The MMFs are estimated by the practitioners who are going to implement them, and they are prioritized according to their importance to the release. This level of planning happens once per release, so between 4-12 times a year.
The most frequent form of planning happens once every week or two and is where the rubber finally meets the road. A small number of MMFs is brought to the team, where they are broken into “user stories”, small bites of functionality that each provide some portion of the MMFs features. The key characteristic of these user stories, however, is that they still provide some level of excitement to a stakeholder or user of the system. It is likely to take several stories to add up to a single MMF.

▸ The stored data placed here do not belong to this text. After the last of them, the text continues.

-- ==== Sys2Proof/Machine/Harts.lean ====
section
/-! DEFINITION. The host harts (R447, R460): their registers, modes and CSRs, traps, interrupt files, wired sources and PMP, as the RISC-V
specifications that R447 and R460 name have them (log entry 124). -/

namespace Sys2Proof.Machine

def State.hart (s : State) (n : Nat) : Hart := s.host.harts.get {} n
def State.updHart (s : State) (n : Nat) (f : Hart → Hart) : State := s.updHost (fun h => { h with harts := h.harts.put n (f (s.hart n)) })

def Hart.csr (h : Hart) (n : Nat) : Nat := (h.csrs.get 0 n).toNat
def Hart.setCsr (h : Hart) (n v : Nat) : Hart := { h with csrs := h.csrs.set 0 n (BitVec.ofNat 64 v) }

/-- Register x of a hart; x0 takes no value. -/
def Hart.setReg (h : Hart) (r v : Nat) : Hart := if r = 0 then h else { h with regs := h.regs.set 0 r (BitVec.ofNat 64 v) }

/-- A hart runs: a management hart, or an application hart that has been released (R454). -/
def State.hartRuns (s : State) (n : Nat) : Bool := mgmtHart n || (decide (n < 8) && s.host.released.has n)

/-- The hart of an operand, and the register that takes the value of its load: hart + 16 × register. -/
def hartOf (c : Nat) : Nat := c % 16

/-- The value of a load reaches its hart. -/
def State.hartGive (s : State) (c : Nat) (data : List Byte) : State :=
  let s := if c / 16 % 32 = 0 then s else s.updHart (hartOf c) (fun h => h.setReg (c / 16 % 32) (natOf data))
  { s with sent := s.sent ++ [.hartData (hartOf c) data] }

/-- A store or an atomic in another package has been answered (R421, R448): an atomic gives the bytes that it found. -/
def State.hartAnswered (s : State) (c : Nat) (data : List Byte) : State :=
  let s := s.updHart (hartOf c) (fun h => { h with unacked := h.unacked - 1 })
  if data.isEmpty then s else s.hartGive c data

/-! ## Interrupt files -/

/-- The pending and enabled identity of highest priority that the threshold lets through; 0 for none (R460). -/
def IntFile.top (x : IntFile) : Nat := (x.pending.filter (fun k => x.enabled.has k && (x.threshold == 0 || decide (k < x.threshold)))).headD 0
def IntFile.signals (x : IntFile) : Bool := x.delivery && x.top != 0

/-- 64 identities of a set from k on, as a word; and the set with those replaced. -/
def wordAt (l : NatSet) (k : Nat) : Nat := maskOf ((l.filter (fun x => decide (k ≤ x) && decide (x < k + 64))).map (· - k))
def withWord (l : NatSet) (k v : Nat) : NatSet :=
  ((setBits v 64).map (· + k)).foldl (fun (l : NatSet) x => if x = 0 || 2048 ≤ x then l else l.ins x) (l.filter (fun x => !(decide (k ≤ x) && decide (x < k + 64))))

/-- A register of an interrupt file: 0x70 delivery, 0x72 threshold, from 0x80 the pending identities, from 0xC0 the enabled ones. -/
def IntFile.reg (x : IntFile) (r : Nat) : Nat :=
  if r = 0x70 then b2n x.delivery
  else if r = 0x72 then x.threshold
  else if 0x80 ≤ r && r < 0xC0 then wordAt x.pending ((r - 0x80) / 2 * 64)
  else if 0xC0 ≤ r && r < 0x100 then wordAt x.enabled ((r - 0xC0) / 2 * 64)
  else 0
def IntFile.setReg (x : IntFile) (r v : Nat) : IntFile :=
  if r = 0x70 then { x with delivery := v == 1 }
  else if r = 0x72 then { x with threshold := v % 2048 }
  else if 0x80 ≤ r && r < 0xC0 then { x with pending := withWord x.pending ((r - 0x80) / 2 * 64) v }
  else if 0xC0 ≤ r && r < 0x100 then { x with enabled := withWord x.enabled ((r - 0xC0) / 2 * 64) v }
  else x

/-- A wired source of the management interface rises: the APLIC forwards it as a message (R460). -/
def State.wireRaised (s : State) (n : Nat) : State :=
  let w := s.host.wired.get {} n
  if w.on then s.deliverMsi (if w.hart = 9 then 9 else 8) 7 w.eiid else s

/-! ## CSRs -/

/-- Modes with virtualization on; the privilege level of a mode. -/
def Priv.virtual (p : Priv) : Bool := p == .vs || p == .vu
def Priv.level (p : Priv) : Nat := if p = .m then 3 else if p = .hs || p = .vs then 1 else 0

/-- In VS mode the supervisor CSRs stand for their VS counterparts. -/
def csrHome (mode : Priv) (n : Nat) : Nat :=
  if mode.virtual && [0x100, 0x104, 0x105, 0x140, 0x141, 0x142, 0x143, 0x144, 0x14D, 0x150, 0x151, 0x15C, 0x180].contains n then n + 0x100 else n

/-- The cause of the exception that an access to a CSR raises, if it raises one: illegal instruction (2), or virtual instruction (22). -/
def csrBars (hart : Nat) (mode : Priv) (n : Nat) (write : Bool) : Option Nat :=
  let lvl := n / 256 % 4
  if (write && n / 1024 == 3) || 4096 ≤ n || (mgmtHart hart && lvl != 3 && n != 0xC01) then some 2
  else if mode.virtual then (if lvl = 3 then some 2 else if lvl = 2 || mode.level < lvl then some 22 else none)
  else if lvl = 3 && mode != .m then some 2
  else if (if mode = .hs || mode = .m then 2 else 0) < lvl && lvl != 3 then some 2
  else none

/-- Bits of mstatus that sstatus shows. -/
def sstatusMask : Nat := 0x80000003000DE762

/-- Bits of x under a mask, with the others of y. -/
def underMask (m x y : Nat) : Nat := Nat.lor (Nat.land x m) (y - Nat.land y m)

/-- The guest file that hstatus.VGEIN names. -/
def Hart.vgein (h : Hart) : Nat := bits (h.csr 0x600) 17 12

/-- hgeip: the guest files that signal (R460). -/
def State.hgeip (s : State) (n : Nat) : Nat := maskOf ((upFrom 1 6).filter (fun f => (s.host.file n f).signals))

/-- mip of a hart: the bits that it holds, the interrupt files, and the Sstc timers (R447, R460). -/
def State.mip (s : State) (n : Nat) : Nat :=
  let h := s.hart n
  let held := h.csr 0x344
  let hv := h.csr 0x645
  let stce := bit (h.csr 0x30A) 63
  let vstce := stce && bit (h.csr 0x60A) 63
  maskOf ([1, 3, 7].filter (bit held)
    ++ [2, 6, 10].filter (bit hv)
    ++ (if stce then (if h.csr 0x14D ≤ s.host.mtime.toNat then [5] else []) else [5].filter (bit held))
    ++ (if vstce && decide (h.csr 0x24D ≤ (s.host.mtime.toNat + h.csr 0x605) % 2 ^ 64) then [6] else [])
    ++ (if bit held 9 || (s.host.file n 0).signals then [9] else [])
    ++ (if (decide (h.vgein != 0) && bit (s.hgeip n) h.vgein) then [10] else [])
    ++ (if (s.host.file n 7).signals then [11] else [])
    ++ (if Nat.land (s.hgeip n) (h.csr 0x607) != 0 then [12] else []))

/-- The interrupt file behind iselect, ireg and topei of a level. -/
def Hart.fileAt (h : Hart) (n : Nat) : Nat := if n / 256 = 3 then 7 else if n / 256 = 2 then h.vgein else 0

/-- Read a CSR. -/
def State.csrRead (s : State) (n c : Nat) : Nat :=
  let h := s.hart n
  let vs := 0x444
  match c with
  | 0xF14 => n
  | 0xC01 => (s.host.mtime.toNat + if h.mode.virtual then h.csr 0x605 else 0) % 2 ^ 64
  | 0x100 => Nat.land (h.csr 0x300) sstatusMask
  | 0x104 => Nat.land (h.csr 0x304) (h.csr 0x303)
  | 0x144 => Nat.land (s.mip n) (h.csr 0x303)
  | 0x204 => Nat.land (Nat.land (h.csr 0x304) (h.csr 0x603)) vs / 2
  | 0x244 => Nat.land (Nat.land (s.mip n) (h.csr 0x603)) vs / 2
  | 0x344 => s.mip n
  | 0x604 => Nat.land (h.csr 0x304) (vs + 4096)
  | 0x644 => Nat.land (s.mip n) (vs + 4096)
  | 0xE12 => s.hgeip n
  | 0x151 | 0x251 | 0x351 => (s.host.file n (h.fileAt c)).reg (h.csr (c - 1))
  | 0x15C | 0x25C | 0x35C => let t := (s.host.file n (h.fileAt c)).top; t * 2 ^ 16 + t
  | _ => h.csr c

/-- Write a CSR. A write of topei claims the interrupt: it is pending no more (R460). -/
def State.csrWrite (s : State) (n c v : Nat) : State :=
  let h := s.hart n
  let vs := 0x444
  let put := fun (c v : Nat) => s.updHart n (fun h => h.setCsr c v)
  match c with
  | 0x100 => put 0x300 (underMask sstatusMask v (h.csr 0x300))
  | 0x104 => put 0x304 (underMask (h.csr 0x303) v (h.csr 0x304))
  | 0x144 => put 0x344 (underMask (Nat.land (h.csr 0x303) 2) v (h.csr 0x344))
  | 0x204 => put 0x304 (underMask (Nat.land (h.csr 0x603) vs) (2 * v) (h.csr 0x304))
  | 0x244 => put 0x645 (underMask (Nat.land (h.csr 0x603) 4) (2 * v) (h.csr 0x645))
  | 0x604 => put 0x304 (underMask (vs + 4096) v (h.csr 0x304))
  | 0x644 => put 0x645 (underMask 4 v (h.csr 0x645))
  | 0x151 | 0x251 | 0x351 => s.updFile n (h.fileAt c) (fun x => x.setReg (h.csr (c - 1)) v)
  | 0x15C | 0x25C | 0x35C => s.updFile n (h.fileAt c) (fun x => { x with pending := x.pending.rem x.top })
  | _ => put c v

/-! ## Traps -/

/-- The fields of a status register that a trap into S level changes: SPIE := SIE, SIE := 0, SPP := the level. -/
def trapS (x level : Nat) : Nat := putBits (putBits (putBits x 5 5 (bits x 1 1)) 1 1 0) 8 8 level

/-- Where a trap goes: the base of tvec, or in vectored mode the entry of an interrupt's cause. -/
def tvecOf (tvec cause : Nat) (int : Bool) : Nat := tvec / 4 * 4 + if int && tvec % 4 == 1 then 4 * cause else 0

/-- A trap into M mode, into HS mode, and into VS mode. -/
def Hart.trapM (h : Hart) (cause tval : Nat) (int : Bool) : Hart :=
  let x := h.csr 0x300
  let st := putBits (putBits (putBits (putBits x 7 7 (bits x 3 3)) 3 3 0) 12 11 h.mode.level) 39 39 (b2n h.mode.virtual)
  let h' := (((h.setCsr 0x341 h.pc.toNat).setCsr 0x342 (cause + 2 ^ 63 * b2n int)).setCsr 0x343 tval).setCsr 0x300 st
  { h' with mode := .m, pc := BitVec.ofNat 64 (tvecOf (h.csr 0x305) cause int), reserved := none }
def Hart.trapHs (h : Hart) (cause tval : Nat) (int : Bool) : Hart :=
  let g := putBits (if h.mode.virtual then putBits (h.csr 0x600) 8 8 h.mode.level else h.csr 0x600) 7 7 (b2n h.mode.virtual)
  let h' := ((((h.setCsr 0x141 h.pc.toNat).setCsr 0x142 (cause + 2 ^ 63 * b2n int)).setCsr 0x143 tval).setCsr 0x300 (trapS (h.csr 0x300) h.mode.level)).setCsr 0x600 g
  { h' with mode := .hs, pc := BitVec.ofNat 64 (tvecOf (h.csr 0x105) cause int), reserved := none }
def Hart.trapVs (h : Hart) (cause tval : Nat) (int : Bool) : Hart :=
  let h' := (((h.setCsr 0x241 h.pc.toNat).setCsr 0x242 (cause + 2 ^ 63 * b2n int)).setCsr 0x243 tval).setCsr 0x200 (trapS (h.csr 0x200) h.mode.level)
  { h' with mode := .vs, pc := BitVec.ofNat 64 (tvecOf (h.csr 0x205) cause int), reserved := none }

/-- An exception goes to the level that medeleg and hedeleg delegate it to. -/
def Hart.exception (h : Hart) (cause tval : Nat) : Hart :=
  if h.mode = .m || !bit (h.csr 0x302) cause then h.trapM cause tval false
  else if !h.mode.virtual || !bit (h.csr 0x602) cause then h.trapHs cause tval false
  else h.trapVs cause tval false

/-- The interrupts in the order of their priority, of those in a word. -/
def firstInt (w : Nat) : Option Nat := [11, 3, 7, 9, 1, 5, 12, 10, 2, 6].find? (bit w)

/-- A hart takes the pending and enabled interrupt of highest priority, if there is one (R460). -/
def State.takeInterrupt (s : State) (n : Nat) : State :=
  let h := s.hart n
  let w := Nat.land (s.mip n) (h.csr 0x304)
  let deleg := h.csr 0x303
  let m := w - Nat.land w deleg
  let hs := let x := Nat.land w deleg; x - Nat.land x (Nat.land (h.csr 0x603) 0x444)
  let vs := Nat.land (Nat.land w deleg) (Nat.land (h.csr 0x603) 0x444)
  match if h.mode != .m || bit (h.csr 0x300) 3 then firstInt m else none with
  | some c => s.updHart n (fun h => h.trapM c 0 true)
  | none => match if h.mode = .u || h.mode.virtual || (h.mode = .hs && bit (h.csr 0x300) 1) then firstInt hs else none with
    | some c => s.updHart n (fun h => h.trapHs c 0 true)
    | none => match if h.mode = .vu || (h.mode = .vs && bit (h.csr 0x200) 1) then firstInt vs else none with
      | some c => s.updHart n (fun h => h.trapVs (c - 1) 0 true)
      | none => s

/-- The mode of a level and a virtualization bit. -/
def privOf (level : Nat) (virtual : Bool) : Priv := if level = 3 then .m else if level = 1 then (if virtual then .vs else .hs) else if virtual then .vu else .u

/-- MRET; and SRET of HS mode, of M mode, and of VS mode. -/
def Hart.mret (h : Hart) : Hart :=
  let x := h.csr 0x300
  let to_ := privOf (bits x 12 11) (bit x 39)
  let h' := h.setCsr 0x300 (putBits (putBits (putBits (putBits x 3 3 (bits x 7 7)) 7 7 1) 12 11 0) 39 39 0)
  { h' with mode := to_, pc := BitVec.ofNat 64 (h.csr 0x341) }
def Hart.sret (h : Hart) : Hart :=
  let back := fun (x : Nat) => putBits (putBits (putBits x 1 1 (bits x 5 5)) 5 5 1) 8 8 0
  if h.mode.virtual then
    { h.setCsr 0x200 (back (h.csr 0x200)) with mode := privOf (bits (h.csr 0x200) 8 8) true, pc := BitVec.ofNat 64 (h.csr 0x241) }
  else
    { (h.setCsr 0x300 (back (h.csr 0x300))).setCsr 0x600 (putBits (h.csr 0x600) 7 7 0) with
      mode := privOf (bits (h.csr 0x300) 8 8) (bit (h.csr 0x600) 7), pc := BitVec.ofNat 64 (h.csr 0x141) }

/-- A hart gets an exception on an access: an access fault of a load (5) or of a store (7), or the exception of another cause (R449, R465). -/
def State.hartFault (s : State) (n : Nat) (store : Bool) (addr : Nat) : State :=
  let s := s.updHart n (fun h => h.exception (if store then 7 else 5) addr)
  { s with sent := s.sent ++ [.hartFault n store] }

/-! ## PMP -/

/-- The range of PMP entry k of a hart, if the entry is on: first address and end. -/
def Hart.pmpRange (h : Hart) (k : Nat) : Option (Nat × Nat) :=
  let cfg := h.csr (0x3A0 + k / 8 * 2) / 2 ^ (8 * (k % 8)) % 256
  let a := h.csr (0x3B0 + k)
  match bits cfg 4 3 with
  | 1 => some ((if k = 0 then 0 else h.csr (0x3B0 + k - 1) * 4), a * 4)
  | 2 => some (a * 4, a * 4 + 4)
  | 3 =>
    let ones := ((upFrom 0 54).takeWhile (bit a)).length
    some (a / 2 ^ ones * 2 ^ ones * 4, a / 2 ^ ones * 2 ^ ones * 4 + 2 ^ (ones + 3))
  | _ => none

/-- A hart's PMP allows an access (R465): the lowest-numbered entry that meets it decides, and must hold all of it. -/
def Hart.pmpAllows (h : Hart) (a n : Nat) (write : Bool) : Bool :=
  match (upFrom 0 64).find? (fun k => match h.pmpRange k with
    | some r => decide (r.1 < a + n) && decide (a < r.2)
    | none => false) with
  | none => h.mode == .m
  | some k =>
    let cfg := h.csr (0x3A0 + k / 8 * 2) / 2 ^ (8 * (k % 8)) % 256
    match h.pmpRange k with
    | some r => decide (r.1 ≤ a) && decide (a + n ≤ r.2) && ((h.mode == .m && !bit cfg 7) || (if write then bit cfg 1 else bit cfg 0))
    | none => false

end Sys2Proof.Machine
end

During iteration planning, the team discusses the low level business details of how each MMF works and builds a plan for how they are going to implement the user stories making up the MMFs in the iteration. Each story is defined as concretely as possible, including a set of acceptance criteria that detail what it means for that story to be done. These acceptance criteria are used as the standard in determining when a story is complete, avoiding an unmeasured and unspoken amount of work left to be done later in a project. Finally, as the final step, every user story is estimated. At this point, these finely grained units of work are generally a day or less of work. As described above, smaller stories are estimated more accurately.
As part of the capacity planning used during iteration planning, historical values for the capacity of the team are tracked and used to limit the amount of work promised for the 1-2 week time box. This regular rhythm of planning, committing, executing, and delivering gives the project a heartbeat that allows its progress to be measured and tracked.
The final piece of the puzzle in dealing with the causes of schedule flaws happens during the creation of the software. Every single person on the team commits to creating a quality product, from the first user story to the last line of code. Everyone runs, everyone tests, everyone owns quality. Quality is never uncertain on a team like this. Each move that a team member makes is done with an eye on producing quality. There are automated tests around everything, including security, load, scalability, and performance. Most tests are run dozens of times a day, and every test is run at least once per night. The system is continuously built, deployed, and tested.
Obviously, there is effort expended to reach these quality levels. But the benefit of this effort is that a team can be ready to ship code at any time. Any feature that is done is really done. It is coded, tested at the feature and system level, all needed documentation is written, and it is ready to go. This lets progress through the project be tracked in terms of completed value, and allows for early and incremental delivery of working functionality.
By focusing on the agile practices and metrics detailed in this post, teams can identify and manage those risks that cause schedule flaws. The metrics give visibility to the risks, while the practices give teams tools to manage those risks. Between the combination of the two, teams can deliver value to their stakeholders quickly, effectively, and with high quality. And delivering value is what we’re here for, isn’t it?